I got smart about it, and decided to actually try to write down all the vague ideas I had and
calculate which is best when. When evaluating, I used these criteria:
I expected lots of sparse updates. The PriceUpdate objects
are immutable, and they are likely to be cached. Therefore, I was concerned about creating
lots of garbage (object count) and using lots of memory for cached objects (byte count).
The result (which surprised me) was that the array format blows
all the others out of the water. Clearly an array will win on object count, but I figured it
would lose on byte count. Memory usage of TreeSet and HashMap are both proportional to the number
of fields with values (as opposed to array, whose memory usage is proportional to the number of
possible fields) but the memory usage slopes for TreeSet and HashMap are so steep that both fall
behind an array of twenty possible fields at less than three fields with values! Wow!
Since I expect to set three fields in even the sparsest update, array wins hands down.
I also had a small problem to solve that was brought up by today's interview.

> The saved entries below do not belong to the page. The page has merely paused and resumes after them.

-- ==== Sys2Proof/Machine/Operands.lean ====
section
/-! DEFINITION. Operands: register fields as sources and destinations, queues, availability, parking, and the segment
operand with its checks (spec/03_lines_and_encodings.md R33, R34, spec/02_ispol_idioms.md R24, R25, spec/07 R117, R120,
spec/10 R174 to R178, R184). -/

namespace Sys2Proof.Machine

open Host (Outcome)

/-! ### Register fields (R33) -/

/-- A source field resolved. -/
inductive Src where
  | zero
  | reg (r : Fin 32)
  /-- Inbound chain queue 0 to 3 (N, E, S, W); 4 the actor input channel. -/
  | queue (q : Nat)
  | ident (i : Fin 16)
  deriving DecidableEq, Repr

/-- A field read as a source (R33): q4 to q7, q9 and q10 to q15 are illegal, and so is a queue across a berth edge or
an unbound channel (R174, R176). -/
def srcField (s : State) (g : Nat) (n : RegNum) : Except Stop Src :=
  let k := n.toNat
  if k = 0 then .ok .zero
  else if k < 32 then .ok (.reg (physReg (s.thread g).rb n))
  else if k < 36 then
    if (neighbour (tileOf g) (k - 32)).isSome then .ok (.queue (k - 32)) else .error (illegalOperand n)
  else if k = 40 then
    if (s.core (coreOf g)).inb.isSome then .ok (.queue 4) else .error (illegalOperand n)
  else if k < 48 then .error (illegalOperand n)
  else .ok (.ident ⟨k % 16, by omega⟩)

/-- A field written as a destination (R33). -/
def dstField (s : State) (g : Nat) (n : RegNum) : Except Stop Dst :=
  let k := n.toNat
  if k = 0 then .ok .none
  else if k < 32 then .ok (.reg (physReg (s.thread g).rb n))
  else if 36 ≤ k ∧ k < 40 then
    if (neighbour (tileOf g) (k - 36)).isSome then .ok (.chain ⟨(k - 36) % 4, by omega⟩)
    else .error (illegalOperand n)
  else if k = 41 then
    if (s.core (coreOf g)).outb.isSome then .ok .actor else .error (illegalOperand n)
  else .error (illegalOperand n)

/-- Source fields in order. -/
def srcFields (s : State) (g : Nat) : List RegNum → Except Stop (List Src)
  | [] => .ok []
  | n :: l => do
    let x ← srcField s g n
    let r ← srcFields s g l
    return x :: r

/-- Destination fields in order. -/
def dstFields (s : State) (g : Nat) : List RegNum → Except Stop (List Dst)
  | [] => .ok []
  | n :: l => do
    let x ← dstField s g n
    let r ← dstFields s g l
    return x :: r

/-! ### Queues (R174, R176) -/

/-- The core at the other end of the outbound chain queue toward `dir`, and its inbound side. -/
def chainPeer (core dir : Nat) : Option (Nat × Nat) :=
  (neighbour (core / 4) dir).map fun T => (4 * T + core % 4, opposite dir)

/-- Entries of an inbound queue: 0 to 3 chain, 4 actor. -/
def queueEntries (s : State) (core q : Nat) : List Word :=
  let x := s.core core
  if h : q < 4 then x.chain[q] else x.infifo

/-- Free places of an outbound queue: 0 to 3 chain (depth 16, entries on their way and places kept for entries that may come
back included), 4 the actor channel's credits. -/
def queueRoom (s : State) (core q : Nat) : Nat :=
  if q < 4 then
    match chainPeer core q with
    | some (c', d') =>
      let x := s.core c'
      if h : d' < 4 then 16 - (x.chain[d'].length + x.flight[d'].length + x.kept[d']) else 0
    | none => 0
  else (s.core core).credits

/-- Drop the first `n` entries of an inbound queue; a pop from the actor channel sends a credit back to the pusher. -/
def queuePop (s : State) (core q n : Nat) : State :=
  if n = 0 then s
  else if h : q < 4 then
    s.modCore core fun x => { x with chain := x.chain.set q (x.chain[q].drop n) }
  else
    let x := s.core core
    let s := s.setCore core { x with infifo := x.infifo.drop n }
    match x.inb with
    | none => s
    | some b =>
      match ownerTile s (berthOwner s (berthOf (core / 4))) (b.peer / 4) with
      | some T => s.modCore (4 * T + b.peer % 4) fun y => { y with returning := y.returning + n }
      | none => s

/-- The first `n` entries of an inbound queue dropped by an instruction that may still give them back: their places are
kept (R34, R166). -/
def Core.takeEntries (x : Core) (q n : Nat) : Core :=
  let y := if h : q < 4 then { x with chain := x.chain.set q (x.chain[q].drop n) } else { x with infifo := x.infifo.drop n }
  if h : q < 5 then { y with kept := x.kept.set q (x.kept[q] + n) } else y

/-- One place that was kept is given up: it is free, and of the actor channel a credit goes back to the pusher. -/
def queueFree (s : State) (core q : Nat) : State :=
  let s := s.modCore core fun x => if h : q < 5 then { x with kept := x.kept.set q (x.kept[q] - 1) } else x
  match (if q = 4 then (s.core core).inb else none) with
  | none => s
  | some b =>
    match ownerTile s (berthOwner s (berthOf (core / 4))) (b.peer / 4) with
    | some T => s.modCore (4 * T + b.peer % 4) fun y => { y with returning := y.returning + 1 }
    | none => s

/-- Put an entry on its way into an outbound queue. -/
def queuePush (s : State) (core : Nat) (d : Dst) (p : Push) : State :=
  match d with
  | .chain dir =>
    match chainPeer core dir with
    | some (c', d') =>
      if h : d' < 4 then s.modCore c' fun x => { x with flight := x.flight.set d' (x.flight[d'] ++ [p]) } else s
    | none => s
  | .actor =>
    let x := s.core core
    match x.outb with
    | none => s
    | some b =>
      let s := s.setCore core { x with credits := x.credits - 1 }
      match ownerTile s (berthOwner s (berthOf (core / 4))) (b.peer / 4) with
      | some T => s.modCore (4 * T + b.peer % 4) fun y => { y with inflight := y.inflight ++ [p] }
      | none => s
  | _ => s

/-- Give the first entry that waits for result `tag` its value, written at clock `c` of the pushing core. -/
def giveTag (tag : Nat) (v : Word) (c : Nat) : List Push → List Push
  | [] => []
  | p :: l => if p.tag = tag ∧ p.val = none then { p with val := some v, due := c } :: l else p :: giveTag tag v c l

/-- The landing slot of its tile in which a memory key lies (R285). -/
def landingSlot (key : Nat) : Nat := (key % 2 ^ 21 - 0x160000) / 0x2000

/-- A request stands at a bank. -/
def bankBusy (s : State) (b : Nat) : Bool := s.atBank.any fun x => x.1 == b

/-- The clock of a tile: that of its core that has come furthest. -/
def tileClock (s : State) (T : Nat) : Nat :=
  (List.range 4).foldl (fun m k => max m (s.core (4 * T + k)).clock) 0

/-- The clock of a tile in which an operation of thread `g` is served there: that of its issue, on its own tile. -/
def threadClock (s : State) (g T : Nat) : Nat := if T = tileOf g then issueClock s g else tileClock s T

/-- The tile of a bank of a tile store. -/
def bankTile (b : Nat) : Nat := (b - 2 ^ 36) / 32

/-- A bank has served its access of the clock that its tile has by `clock` (R121). -/
def bankUsed (s : State) (clock : Nat → Nat) (b : Nat) : Bool := mget s.usedAt b == some (clock (bankTile b))

/-- An engine cannot use a bank now: a request stands there, or it has served its access of this clock (R121). In a pause,
whose clocks stand, what drains is served in turn. -/
def bankTaken (s : State) (b : Nat) : Bool := bankBusy s b || (s.pause.isNone && bankUsed s (tileClock s) b)

/-- The floe port can use a bank for the operation of thread `g` that issues (R121). -/
def bankOpen (s : State) (g b : Nat) : Bool := !bankBusy s b && !bankUsed s (threadClock s g) b

/-- The bank of landing slot `j` of a tile (R285). -/
def slotBank (T j : Nat) : Nat := bankOf (tileKey T (0x160000 + j * 0x2000))

/-- No floe-class write to a landing slot of a tile is on its way. -/
def slotSettled (s : State) (T j : Nat) : Bool :=
  !(s.traffic.any fun r => r.by_ == .floe && r.tile == T && landingSlot r.key == j)

/-! ### Availability (R24, R25, R34, R79) -/

/-- The operations of the thread in slot `g` on a path have reached the state of R144: its own, and not those that a thread
before it in the slot has left. Of the floe path, the port's writes into slots whose floes the thread holds too (R156). -/
def pathDone (s : State) (g : Nat) (p : Path) : Bool :=
  let t := s.thread g
  let T := tileOf g
  let own (h no : Nat) : Bool := h == g && no == t.serial
  match p with
  | .thread => t.k1 == 0 && t.k2 == 0 && t.k3 == 0
  | .vector => vectorDone s g
  | .matrix =>
    !((s.tile T).mx.issued.any fun c => own c.who.g c.who.serial) && !((s.tile T).mx.queue.any fun c => own c.who.g c.who.serial) &&
      !(s.traffic.any fun r => r.path == .matrix && own r.g r.serial)
  | .copy =>
    !((s.tile T).chans.toList.any fun c =>
        c.queue.any (fun x => own x.g x.serial) || c.runs.any fun x => own x.g x.serial) &&
      !(s.traffic.any fun r => r.path == .copy && own r.g r.serial)
  | .floe =>
    !(s.traffic.any fun r => r.by_ == .floe && r.tile == T &&
        (own r.g r.serial || (s.tile T).slots.toList.getD (landingSlot r.key) .free == .held g))
  | .ext => true

/-- No fill is pending into any register of the thread (R93). -/
def noFill (t : Thread) : Bool :=
  t.regs.toList.all (fun x => !x.fill) && t.w.toList.all (·.full) && t.m.toList.all (·.full)

/-- A need is met. -/
def needHolds (s : State) (g : Nat) : Need → Bool
  | .full r => ((s.thread g).reg r).full
  | .writable r => ((s.thread g).reg r).full || !((s.thread g).reg r).fill
  | .entries q n => n ≤ (queueEntries s (coreOf g) q).length
  | .room q n => n ≤ queueRoom s (coreOf g) q
  | .counts k1 k2 k3 =>
    let t := s.thread g
    (!k1 || t.k1 == 0) && (!k2 || t.k2 == 0) && (!k3 || t.k3 == 0)
  | .relaxedRoom => (s.thread g).outstanding < 32
  | .noFill => noFill (s.thread g)
  | .vfull w => ((s.thread g).w[w.toNat]).full
  | .mfull m => ((s.thread g).m[m.toNat]).full
  | .vqueue => (s.core (coreOf g)).vq.length < 4
  | .vdone => pathDone s g .vector
  | .path p => pathDone s g p
  | .channel ch => ((s.tile (tileOf g)).chans.toList.getD ch {}).queue.length < 4
  | .leaseFree =>
    let m := (s.tile (tileOf g)).mx
    !(m.lease.any fun l => l.core == coreOf g) && !(m.requests.any fun r => r.core == coreOf g)
  | .slot j => slotSettled s (tileOf g) j && bankOpen s g (slotBank (tileOf g) j)
  | .bank b => bankOpen s g b
  | .awake T => (s.tile T).gated.isNone
  | .outSlot => (s.tile (tileOf g)).slots.toList.drop 12 |>.any (· == .free)
  | .dispenser => (s.tile (tileOf g)).disp.length < 64 + (s.launch (s.thread g).launch).p

/-- How often a queue is named among sources. -/
def countQueue (q : Nat) (l : List Src) : Nat := l.count (.queue q)

/-- The needs of source and destination fields: every source full, every destination writable (R24), queues with
enough entries and room (R34). -/
def fieldNeeds (ss : List Src) (ds : List Dst) : List Need :=
  (ss.filterMap fun x => match x with | .reg r => some (.full r) | _ => none) ++
  (ds.filterMap fun x => match x with | .reg r => some (.writable r) | _ => none) ++
  ((List.range 5).filterMap fun q => if countQueue q ss = 0 then none else some (.entries q (countQueue q ss))) ++
  ((List.range 4).filterMap fun q =>
    let n := ds.countP fun d => match d with | .chain k => k.val == q | _ => false
    if n = 0 then none else some (.room q n)) ++
  (let n := ds.countP fun d => d == .actor
   if n = 0 then [] else [.room 4 n])

/-- Park until the needs hold; the needs that do not hold decide. -/
def require (s : State) (g : Nat) (l : List Need) : Except Stop Unit :=
  if l.all (needHolds s g) then .ok () else .error (.park (.needs l))

/-- An instruction waits for the answers to its accesses. -/
def portsWait (s : State) (g : Nat) (l : List (Word × Nat)) : Except Stop Unit :=
  match portPlan s g l with
  | none => .ok ()
  | some p => if portReady s g p.1 p.2 then .ok () else .error (.park (.port p.1 p.2))

/-- The checking scoreboard (R45): with `sb` set, a source register with a pending fixed-latency write raises the
stall-count local trap with its number. -/
def scoreboard (t : Thread) : List (RegNum × Src) → Except Stop Unit
  | [] => .ok ()
  | (n, .reg r) :: l =>
    if t.sb ∧ t.pend.any (·.reg == r) then .error (.localTrap 2 n.toNat 0) else scoreboard t l
  | _ :: l => scoreboard t l

/-- What a read of a register delivers: zero bits where it is uncorrectable (R352). -/
def GReg.read (x : GReg) : Word := if x.bad then 0 else x.val

/-- The values of source fields in order: each naming of a queue takes the next entry (R34). -/
def srcValues (s : State) (g : Nat) : List Src → List Src → List Word
  | _, [] => []
  | seen, x :: l =>
    let v : Word := match x with
      | .zero => 0
      | .reg r => ((s.thread g).reg r).read
      | .queue q => (queueEntries s (coreOf g) q).getD (countQueue q seen) 0
      | .ident i => identity s (s.thread g) i
    v :: srcValues s g (x :: seen) l

/-- Mark the oldest waiting `rput` to a register of `g` that has just been read (R178). -/
def markRead (g : Nat) (r : Fin 32) : List Rput → List Rput
  | [] => []
  | x :: l => if x.target = g ∧ x.arrived = some r then { x with read := true } :: l else x :: markRead g r l

/-- A register read by an instruction that issues: a remote bit empties it (R177), a waiting `rput` sees the read
(R178), and an uncorrectable register is counted (R352). -/
def readReg (s : State) (g : Nat) (r : Fin 32) : State :=
  let s := countBad s (whoIn s g) ((s.thread g).reg r).bad
  let t := s.thread g
  let x := t.reg r
  let s := { s with rputs := markRead g r s.rputs }
  if x.remote then s.setThread g (t.setReg r { x with full := false, remote := false }) else s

Given a
game board of n by n, build a quad tree over it. What is the order of
the number of nodes in the quad tree? Well, after messing around with sums of series of logs and
exponents, I convinced my self of the answer (and that a simpler approach to the analysis would
have yielded the same result :). I think it's O(n2). What do you think?
Just so you don't think I'm shirking my duties, I've also been thinking about the planning problem that Dan and I have been working on. However, I don't think it's appropriate for a public journal, so I can't say anything more.